SOURCE MATERIAL section start

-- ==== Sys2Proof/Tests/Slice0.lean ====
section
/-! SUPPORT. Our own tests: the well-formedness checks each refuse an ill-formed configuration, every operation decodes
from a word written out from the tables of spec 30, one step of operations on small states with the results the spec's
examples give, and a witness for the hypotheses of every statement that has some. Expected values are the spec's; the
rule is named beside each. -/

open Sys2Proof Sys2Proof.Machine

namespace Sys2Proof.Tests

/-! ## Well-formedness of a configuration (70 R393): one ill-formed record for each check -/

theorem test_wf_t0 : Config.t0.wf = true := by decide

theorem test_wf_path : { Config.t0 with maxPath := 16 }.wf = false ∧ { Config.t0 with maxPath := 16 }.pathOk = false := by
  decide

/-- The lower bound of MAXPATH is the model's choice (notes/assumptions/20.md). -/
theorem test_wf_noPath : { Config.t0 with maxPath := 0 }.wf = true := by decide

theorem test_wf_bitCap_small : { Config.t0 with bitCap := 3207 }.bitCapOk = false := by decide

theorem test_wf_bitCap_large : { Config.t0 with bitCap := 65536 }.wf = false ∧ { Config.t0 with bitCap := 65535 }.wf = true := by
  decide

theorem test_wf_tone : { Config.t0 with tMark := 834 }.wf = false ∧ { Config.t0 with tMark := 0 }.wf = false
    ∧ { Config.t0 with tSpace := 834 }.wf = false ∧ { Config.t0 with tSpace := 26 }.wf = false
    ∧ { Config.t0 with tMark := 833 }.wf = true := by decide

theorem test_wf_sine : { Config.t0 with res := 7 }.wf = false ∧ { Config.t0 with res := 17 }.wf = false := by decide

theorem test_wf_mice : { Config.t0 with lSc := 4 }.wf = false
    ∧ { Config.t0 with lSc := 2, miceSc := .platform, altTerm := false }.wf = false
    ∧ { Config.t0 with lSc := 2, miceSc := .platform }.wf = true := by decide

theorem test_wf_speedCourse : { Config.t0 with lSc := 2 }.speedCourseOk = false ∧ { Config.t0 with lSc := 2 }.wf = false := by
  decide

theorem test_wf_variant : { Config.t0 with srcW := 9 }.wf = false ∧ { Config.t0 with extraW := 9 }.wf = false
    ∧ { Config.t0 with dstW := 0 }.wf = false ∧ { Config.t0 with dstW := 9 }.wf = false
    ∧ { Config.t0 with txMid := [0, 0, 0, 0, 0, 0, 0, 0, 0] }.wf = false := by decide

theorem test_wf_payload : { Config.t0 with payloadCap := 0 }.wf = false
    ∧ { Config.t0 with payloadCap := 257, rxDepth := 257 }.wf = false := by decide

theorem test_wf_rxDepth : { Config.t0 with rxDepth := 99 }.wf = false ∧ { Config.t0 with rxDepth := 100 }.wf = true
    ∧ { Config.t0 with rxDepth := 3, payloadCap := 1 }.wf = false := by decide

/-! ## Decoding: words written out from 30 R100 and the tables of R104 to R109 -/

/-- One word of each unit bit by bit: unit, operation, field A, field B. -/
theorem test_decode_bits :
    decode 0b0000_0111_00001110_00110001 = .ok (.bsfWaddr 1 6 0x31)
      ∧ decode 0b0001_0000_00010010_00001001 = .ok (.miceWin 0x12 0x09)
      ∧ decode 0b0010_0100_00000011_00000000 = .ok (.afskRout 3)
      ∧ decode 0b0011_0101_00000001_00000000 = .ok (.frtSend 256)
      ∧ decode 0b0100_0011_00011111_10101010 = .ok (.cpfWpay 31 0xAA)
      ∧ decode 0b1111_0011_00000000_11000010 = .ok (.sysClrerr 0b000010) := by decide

SOURCE MATERIAL section end

ASSIGNED TASK =>
Reproduce each line of the records in which "every" appears.

ANSWER BELOW =>
/-! SUPPORT. Our own tests: the well-formedness checks each refuse an ill-formed configuration, every operation decodes
examples give, and a witness for the hypotheses of every statement that has some. Expected values are the spec's; the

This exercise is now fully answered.